Yoshi_80 Olej po obróbce cieplnej nadaje się do utylizacji, nie nadaje się do ponownego użycia. A podczas rafinacji zmienia się jego struktura. Organizm ludzki i zwierzęcy pewnie też mają kłopoty aby poradzić sobie ze zmodyfikowanymi rafinacją cząsteczkami oleju. Zauważ, że do takiego oleju dodaje się przeciwutleniacz. A do tłoczonego na zimno nie.
Już samo działanie sztucznych przeciwutleniaczy jest prawdopodobnie szkodliwe, bo blokują prawidłowe wchłanianie tłuszczy.
Jak wygląda taka rafinacja oleju? Opiszę w skrócie, bo to całkiem ciekawe.

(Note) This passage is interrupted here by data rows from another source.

-- ==== Sys2Proof/Laws/Qx.lean ====
section
/-! SUPPORT. What each operation and each meaning of Machine/Qx.lean can change at most: the pieces of the state outside
its list stay as they are. -/

namespace Sys2Proof.Machine

theorem State.qxTake_frame {s : State} {f : Nat} {r : State} (hr : State.qxTake s f = some r) :
    Frame [.regs, .cnt64, .fls, .reports, .hostOut] s r := by
  unfold State.qxTake at hr
  dsimp only at hr
  split at hr
  · cases hr
  · split at hr
    · cases hr
    · obtain rfl := Option.some.inj hr
      refine Frame.ite ?_ ?_
      · refine Frame.step State.flFault_frame rfl ?_
        refine Frame.step State.addReg_frame rfl ?_
        refine Frame.step State.addReg_frame rfl ?_
        refine Frame.ite ?_ ?_
        · refine Frame.step State.orReg_frame rfl ?_
          refine Frame.ite ?_ ?_
          · refine Frame.step State.orReg_frame rfl ?_
            refine Frame.step State.fpFlags_frame rfl ?_
            refine Frame.step State.cnt_frame rfl ?_
            refine Frame.step State.setFl_frame rfl ?_
            exact .refl
          · refine Frame.step State.fpFlags_frame rfl ?_
            refine Frame.step State.cnt_frame rfl ?_
            refine Frame.step State.setFl_frame rfl ?_
            exact .refl
        · refine Frame.ite ?_ ?_
          · refine Frame.step State.orReg_frame rfl ?_
            refine Frame.step State.fpFlags_frame rfl ?_
            refine Frame.step State.cnt_frame rfl ?_
            refine Frame.step State.setFl_frame rfl ?_
            exact .refl
          · refine Frame.step State.fpFlags_frame rfl ?_
            refine Frame.step State.cnt_frame rfl ?_
            refine Frame.step State.setFl_frame rfl ?_
            exact .refl
      · refine Frame.step State.addReg_frame rfl ?_
        refine Frame.step State.addReg_frame rfl ?_
        refine Frame.ite ?_ ?_
        · refine Frame.step State.orReg_frame rfl ?_
          refine Frame.ite ?_ ?_
          · refine Frame.step State.orReg_frame rfl ?_
            refine Frame.step State.fpFlags_frame rfl ?_
            refine Frame.step State.cnt_frame rfl ?_
            refine Frame.step State.setFl_frame rfl ?_
            exact .refl
          · refine Frame.step State.fpFlags_frame rfl ?_
            refine Frame.step State.cnt_frame rfl ?_
            refine Frame.step State.setFl_frame rfl ?_
            exact .refl
        · refine Frame.ite ?_ ?_
          · refine Frame.step State.orReg_frame rfl ?_
            refine Frame.step State.fpFlags_frame rfl ?_
            refine Frame.step State.cnt_frame rfl ?_
            refine Frame.step State.setFl_frame rfl ?_
            exact .refl
          · refine Frame.step State.fpFlags_frame rfl ?_
            refine Frame.step State.cnt_frame rfl ?_
            refine Frame.step State.setFl_frame rfl ?_
            exact .refl

theorem execMark_frame {f : FloretId} {s : State} :
    ∃ out, execMark f s = .next out ∧ Frame [.regs, .fls, .reports, .hostOut, .freeCtr, .logPtr, .tr] s out := by
  refine ⟨_, rfl, ?_⟩
  refine State.issue_frame rfl ?_ (fun _ => ?_)
  · exact .refl
  · dsimp only
    refine Frame.ite ?_ ?_
    · exact .refl
    · refine Frame.step State.retire_frame rfl ?_
      refine Frame.ite ?_ ?_
      · refine Frame.step State.traceFl_frame rfl ?_
        refine Frame.ite ?_ ?_
        · refine Frame.step State.setFl_frame rfl ?_
          exact .refl
        · exact .refl
      · refine Frame.ite ?_ ?_
        · refine Frame.step State.setFl_frame rfl ?_
          exact .refl
        · exact .refl

theorem execDigestPublish_frame {f : FloretId} {s : State} :
    ∃ out, execDigestPublish f s = .next out ∧ Frame [.regs, .fls, .hostOut, .tr] s out := by
  refine ⟨_, rfl, ?_⟩
  dsimp only
  split
  · refine Frame.ite ?_ ?_
    · refine Frame.step State.traceFl_frame rfl ?_
      refine Frame.step State.addReg_frame rfl ?_
      refine Frame.step State.setReg_frame rfl ?_
      refine Frame.step State.setReg_frame rfl ?_
      refine Frame.step State.setReg_frame rfl ?_
      refine Frame.step State.setReg_frame rfl ?_
      refine Frame.step State.setFl_frame rfl ?_
      exact .refl
    · exact .refl
  · exact .refl

end Sys2Proof.Machine
end

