theorem execSwapLayer_frame {r : RingId} {s : State} :
    ∃ out, execSwapLayer r s = .next out ∧ Frame [.regs, .cnt64, .fls, .ums, .sram, .hostMem, .reports, .hostOut, .freeCtr, .hbm, .fab, .logPtr, .fe, .tr, .pw, .hostReads] s out := by
  refine ⟨_, rfl, ?_⟩
  refine State.onHead_frame rfl ?_ (fun _ => ?_)
  · exact .refl
  · dsimp only
    refine Frame.ite ?_ ?_
    · exact .refl
    · split
      · refine Frame.step State.headEnd_frame rfl ?_
        exact .refl
      · refine Frame.ite ?_ ?_
        · refine Frame.step State.ckRefuse_frame rfl ?_
          exact .refl
        · refine Frame.ite ?_ ?_
          · refine Frame.step State.setWset_frame rfl ?_
            refine Frame.step State.copyTake_frame rfl ?_
            exact .refl
          · refine Frame.step State.swapMove_frame rfl ?_
            refine Frame.step State.copyTake_frame rfl ?_
            exact .refl

theorem execSwapBeginWaitEnd_frame {d : Nat} {s : State} :
    ∃ out, execSwapBeginWaitEnd d s = .next out ∧ Frame [.fe] s out := by
  refine ⟨_, rfl, ?_⟩
  split
  · exact .refl
  · refine Frame.ite ?_ ?_
    · exact .refl
    · dsimp only
      refine Frame.step State.swapMove_frame rfl ?_
      refine Frame.step State.setWset_frame rfl ?_
      exact .refl

theorem State.relocEnd_frame {s : State} {c : CopyCmd} :
    Frame [.regs, .cnt64, .fls, .ums, .sram, .hostMem, .reports, .hostOut, .freeCtr, .hbm, .fab, .logPtr, .fe, .tr, .pw, .hostReads] s (State.relocEnd s c) := by
  unfold State.relocEnd
  dsimp only
  refine Frame.step State.copyEnd_frame rfl ?_
  refine Frame.step State.setWset_frame rfl ?_
  exact .refl

theorem execSwapRelocate_frame {r : RingId} {s : State} :
    ∃ out, execSwapRelocate r s = .next out ∧ Frame [.regs, .cnt64, .fls, .ums, .sram, .hostMem, .reports, .hostOut, .freeCtr, .hbm, .fab, .logPtr, .fe, .tr, .pw, .hostReads] s out := by
  refine ⟨_, rfl, ?_⟩
  split
  · refine Frame.step State.relocEnd_frame rfl ?_
    exact .refl
  · refine State.onHead_frame rfl ?_ (fun _ => ?_)
    · exact .refl
    · dsimp only
      refine Frame.ite ?_ ?_
      · exact .refl
      · split
        · refine Frame.step State.headEnd_frame rfl ?_
          exact .refl
        · refine Frame.ite ?_ ?_
          · refine Frame.step State.relocEnd_frame rfl ?_
            refine Frame.step State.setWset_frame rfl ?_
            refine Frame.step State.copyTake_frame rfl ?_
            exact .refl
          · refine Frame.step State.setWset_frame rfl ?_
            refine Frame.step State.copyTake_frame rfl ?_
            exact .refl

theorem State.copyUndo_frame {s : State} {c : CopyCmd} :
    Frame [.fe] s (State.copyUndo s c) := by
  unfold State.copyUndo
  dsimp only
  refine Frame.ite ?_ ?_
  · exact .refl
  · refine Frame.ite ?_ ?_
    · refine Frame.step State.setWset_frame rfl ?_
      exact .refl
    · refine Frame.step State.setWset_frame rfl ?_
      exact .refl

theorem State.copyFail_frame {s : State} {c : CopyCmd} {status : Nat} {detail : Nat} :
    Frame [.regs, .cnt64, .fls, .ums, .sram, .hostMem, .reports, .hostOut, .freeCtr, .hbm, .fab, .logPtr, .fe, .tr, .pw, .hostReads] s (State.copyFail s c status detail) := by
  unfold State.copyFail
  refine Frame.step State.copyEnd_frame rfl ?_
  refine Frame.step State.copyUndo_frame rfl ?_
  exact .refl

theorem State.copyFinish_frame {s : State} {c : CopyCmd} :
    Frame [.regs, .cnt64, .fls, .ums, .sram, .hostMem, .reports, .hostOut, .freeCtr, .hbm, .fab, .logPtr, .fe, .tr, .pw, .hostReads] s (State.copyFinish s c) := by
  unfold State.copyFinish
  dsimp only
  split
  · refine Frame.step State.copyEnd_frame rfl ?_
    exact .refl
  · refine Frame.ite ?_ ?_
    · split
      · refine Frame.step State.copyFail_frame rfl ?_
        exact .refl
      · refine Frame.step State.copyEnd_frame rfl ?_
        refine Frame.step State.setWset_frame rfl ?_
        exact .refl
    · split
      · refine Frame.step State.copyFail_frame rfl ?_
        exact .refl
      · split
        · refine Frame.step State.copyFail_frame rfl ?_
          refine Frame.step State.digestErr_frame rfl ?_
          exact .refl
        · refine Frame.step State.copyEnd_frame rfl ?_
          refine Frame.step State.setWset_frame rfl ?_
          exact .refl
  · split
    · refine Frame.step State.copyFail_frame rfl ?_
      refine Frame.step State.digestErr_frame rfl ?_
      exact .refl
    · refine Frame.step State.copyEnd_frame rfl ?_
      refine Frame.step State.gateStep_frame rfl ?_
      exact .refl
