-- ==== Sys2Proof/Laws/Fabric.lean ====
section
/-! SUPPORT. What each operation and each meaning of Machine/Fabric.lean can change at most: the pieces of the state outside
its list stay as they are. -/

namespace Sys2Proof.Machine

theorem State.rx_frame {s : State} {l : Nat} {k : Nat} :
    Frame [.cnt64, .fab] s (State.rx s l k) := by
  unfold State.rx
  refine Frame.ite ?_ ?_
  · refine Frame.step State.cnt_frame rfl ?_
    refine Frame.step State.setLink_frame rfl ?_
    exact .refl
  · exact .refl

theorem State.plCount_frame {s : State} {l : Nat} {off : Nat} {ev : Nat} :
    Frame [.regs, .hostOut] s (State.plCount s l off ev) := by
  unfold State.plCount
  refine Frame.step State.event_frame rfl ?_
  refine Frame.step State.addReg_frame rfl ?_
  exact .refl

theorem State.isoDrop_frame {s : State} {l : Nat} :
    Frame [.regs] s (State.isoDrop s l) := by
  unfold State.isoDrop
  refine Frame.step State.addReg_frame rfl ?_
  exact .refl

theorem State.answerTo_frame {s : State} {h : PktHdr} {tok : Nat} {b : Body} :
    Frame [.regs, .cnt64, .hostOut, .fab] s (State.answerTo s h tok b) := by
  unfold State.answerTo
  refine Frame.step State.answer_frame rfl ?_
  exact .refl

theorem State.lossTo_frame {s : State} {h : PktHdr} {why : LossWhy} :
    Frame [.regs, .cnt64, .hostOut, .fab] s (State.lossTo s h why) := by
  unfold State.lossTo
  refine Frame.step State.answerTo_frame rfl ?_
  exact .refl

theorem State.ageDrop_frame {s : State} {l : Nat} {h : PktHdr} :
    Frame [.regs, .cnt64, .hostOut, .fab, .logPtr] s (State.ageDrop s l h) := by
  unfold State.ageDrop
  refine Frame.step State.lossTo_frame rfl ?_
  refine Frame.step State.logErr_frame rfl ?_
  refine Frame.step State.plCount_frame rfl ?_
  exact .refl

theorem State.forward_frame {s : State} {l : Nat} {h : PktHdr} {dst : Nat} {a : Nat} {b : Body} :
    Frame [.regs, .cnt64, .hostOut, .fab] s (State.forward s l h dst a b) := by
  unfold State.forward
  split
  · refine Frame.step State.lossTo_frame rfl ?_
    refine Frame.step State.plCount_frame rfl ?_
    exact .refl
  · refine Frame.step State.emit_frame rfl ?_
    exact .refl

theorem State.request_frame {ps : List Piece} {b s : State} {l : Nat} {h : PktHdr} {dst a : Nat} {bd : Body}
    {here : State → State} (hw : Piece.within [.regs, .cnt64, .hostOut, .fab, .logPtr] ps = true) (h0 : Frame ps b s)
    (hk : ∀ t, Frame ps b t → Frame ps b (here t)) : Frame ps b (s.request l h dst a bd here) := by
  unfold State.request
  dsimp only
  have hr : Frame ps b (s.rx l bd.kind) := Frame.step State.rx_frame (Piece.within_trans rfl hw) h0
  refine Frame.ite hr (Frame.ite ?_ (Frame.ite ?_ (Frame.ite ?_ (Frame.ite ?_ (hk _ hr)))))
  · exact Frame.step State.isoDrop_frame (Piece.within_trans rfl hw) hr
  · exact Frame.step State.plCount_frame (Piece.within_trans rfl hw) hr
  · exact Frame.step State.ageDrop_frame (Piece.within_trans rfl hw) hr
  · exact Frame.step State.forward_frame (Piece.within_trans rfl hw) hr

theorem State.ackTo_frame {s : State} {h : PktHdr} {discarded : Bool} :
    Frame [.regs, .cnt64, .hostOut, .fab] s (State.ackTo s h discarded) := by
  unfold State.ackTo
  refine Frame.step State.answerTo_frame rfl ?_
  exact .refl

theorem State.pktWrite_frame {ps : List Piece} {io : RegIO} {s0 : State} {l : Nat} {h : PktHdr} {a : Nat} {mask : Nat} {data : Line} {psn : Bool} {tally : Option W32} {cnt : Bool} (hio : io.Within ps)
    (hw : Piece.within [.regs, .cnt64, .fls, .ums, .sram, .sramBad, .hostMem, .reports, .hostOut, .freeCtr, .hbm, .fab, .logPtr, .pw, .hostReads] ps = true) : Frame ps s0 (State.pktWrite io s0 l h a mask data psn tally cnt) := by
  unfold State.pktWrite
  refine State.request_frame (Piece.within_trans rfl hw) ?_ (fun _ _ => ?_)
  · exact .refl
  · dsimp only
    split
    · exact .refl
    · refine Frame.step State.lossTo_frame (Piece.within_trans rfl hw) ?_
      refine Frame.trans ?_ (State.writeLocal_frame hio (Piece.within_trans rfl hw))
      assumption
    · refine Frame.step State.ackTo_frame (Piece.within_trans rfl hw) ?_
      refine Frame.trans ?_ (State.writeLocal_frame hio (Piece.within_trans rfl hw))
      assumption
    · split
      · refine Frame.step State.ackTo_frame (Piece.within_trans rfl hw) ?_
        refine Frame.trans ?_ (State.writeLocal_frame hio (Piece.within_trans rfl hw))
        assumption
      · split
        · refine Frame.step State.lossTo_frame (Piece.within_trans rfl hw) ?_
          refine Frame.step State.tallyAdd_frame (Piece.within_trans rfl hw) ?_
          refine Frame.trans ?_ (State.writeLocal_frame hio (Piece.within_trans rfl hw))
          assumption
        · refine Frame.step State.ackTo_frame (Piece.within_trans rfl hw) ?_
          refine Frame.step State.tallyAdd_frame (Piece.within_trans rfl hw) ?_
          refine Frame.trans ?_ (State.writeLocal_frame hio (Piece.within_trans rfl hw))
          assumption
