-- ==== Sys2Proof/Laws/Fields.lean ====
section
/-! SUPPORT. What a named update of the state leaves in each field of `State`, and what a read of the updated table then
gives. -/

namespace Sys2Proof.Machine

variable (s : State)

/-! `setFl` -/

@[simp] theorem State.setFl_pending (n : Nat) (x : Floret) : (s.setFl n x).pending = s.pending := rfl
@[simp] theorem State.setFl_regs (n : Nat) (x : Floret) : (s.setFl n x).regs = s.regs := rfl
@[simp] theorem State.setFl_latch (n : Nat) (x : Floret) : (s.setFl n x).latch = s.latch := rfl
@[simp] theorem State.setFl_cnt64 (n : Nat) (x : Floret) : (s.setFl n x).cnt64 = s.cnt64 := rfl
@[simp] theorem State.setFl_ums (n : Nat) (x : Floret) : (s.setFl n x).ums = s.ums := rfl
@[simp] theorem State.setFl_sram (n : Nat) (x : Floret) : (s.setFl n x).sram = s.sram := rfl
@[simp] theorem State.setFl_sramBad (n : Nat) (x : Floret) : (s.setFl n x).sramBad = s.sramBad := rfl
@[simp] theorem State.setFl_hostMem (n : Nat) (x : Floret) : (s.setFl n x).hostMem = s.hostMem := rfl
@[simp] theorem State.setFl_ftime (n : Nat) (x : Floret) : (s.setFl n x).ftime = s.ftime := rfl
@[simp] theorem State.setFl_reports (n : Nat) (x : Floret) : (s.setFl n x).reports = s.reports := rfl
@[simp] theorem State.setFl_hostOut (n : Nat) (x : Floret) : (s.setFl n x).hostOut = s.hostOut := rfl
@[simp] theorem State.setFl_freeCtr (n : Nat) (x : Floret) : (s.setFl n x).freeCtr = s.freeCtr := rfl
@[simp] theorem State.setFl_variant (n : Nat) (x : Floret) : (s.setFl n x).variant = s.variant := rfl
@[simp] theorem State.setFl_strap (n : Nat) (x : Floret) : (s.setFl n x).strap = s.strap := rfl
@[simp] theorem State.setFl_hbm (n : Nat) (x : Floret) : (s.setFl n x).hbm = s.hbm := rfl
@[simp] theorem State.setFl_fab (n : Nat) (x : Floret) : (s.setFl n x).fab = s.fab := rfl
@[simp] theorem State.setFl_logPtr (n : Nat) (x : Floret) : (s.setFl n x).logPtr = s.logPtr := rfl
@[simp] theorem State.setFl_timeAcc (n : Nat) (x : Floret) : (s.setFl n x).timeAcc = s.timeAcc := rfl
@[simp] theorem State.setFl_bme (n : Nat) (x : Floret) : (s.setFl n x).bme = s.bme := rfl
@[simp] theorem State.setFl_fe (n : Nat) (x : Floret) : (s.setFl n x).fe = s.fe := rfl
@[simp] theorem State.setFl_tr (n : Nat) (x : Floret) : (s.setFl n x).tr = s.tr := rfl
@[simp] theorem State.setFl_pw (n : Nat) (x : Floret) : (s.setFl n x).pw = s.pw := rfl
@[simp] theorem State.setFl_flt (n : Nat) (x : Floret) : (s.setFl n x).flt = s.flt := rfl
@[simp] theorem State.setFl_sec (n : Nat) (x : Floret) : (s.setFl n x).sec = s.sec := rfl
@[simp] theorem State.setFl_snap (n : Nat) (x : Floret) : (s.setFl n x).snap = s.snap := rfl
@[simp] theorem State.setFl_boot (n : Nat) (x : Floret) : (s.setFl n x).boot = s.boot := rfl
@[simp] theorem State.setFl_mgmt (n : Nat) (x : Floret) : (s.setFl n x).mgmt = s.mgmt := rfl
@[simp] theorem State.setFl_compat (n : Nat) (x : Floret) : (s.setFl n x).compat = s.compat := rfl
@[simp] theorem State.setFl_mse (n : Nat) (x : Floret) : (s.setFl n x).mse = s.mse := rfl
@[simp] theorem State.setFl_bar4 (n : Nat) (x : Floret) : (s.setFl n x).bar4 = s.bar4 := rfl
@[simp] theorem State.setFl_hostReads (n : Nat) (x : Floret) : (s.setFl n x).hostReads = s.hostReads := rfl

Najpierw rozdrabnia się surowiec i dopiero potem wyciska. Kiedyś w prasach dzisiaj w ślimacznicach. W zależności od temperatury mamy tłoczenie na zimno i ciepło. Na zimno to też podgrzewanie, gdzieś ok 60 stopni C. (Chociaż we Włoszech używają wyższych temperatur, pewien Chorwat tłumaczył mi to podczas wyciskania własnych oliwek i z wielką dumą chwalił się, że on nie przekracza 60 i oliwę miał 1 klasa, a szło mu jakieś 200 litrów na rok).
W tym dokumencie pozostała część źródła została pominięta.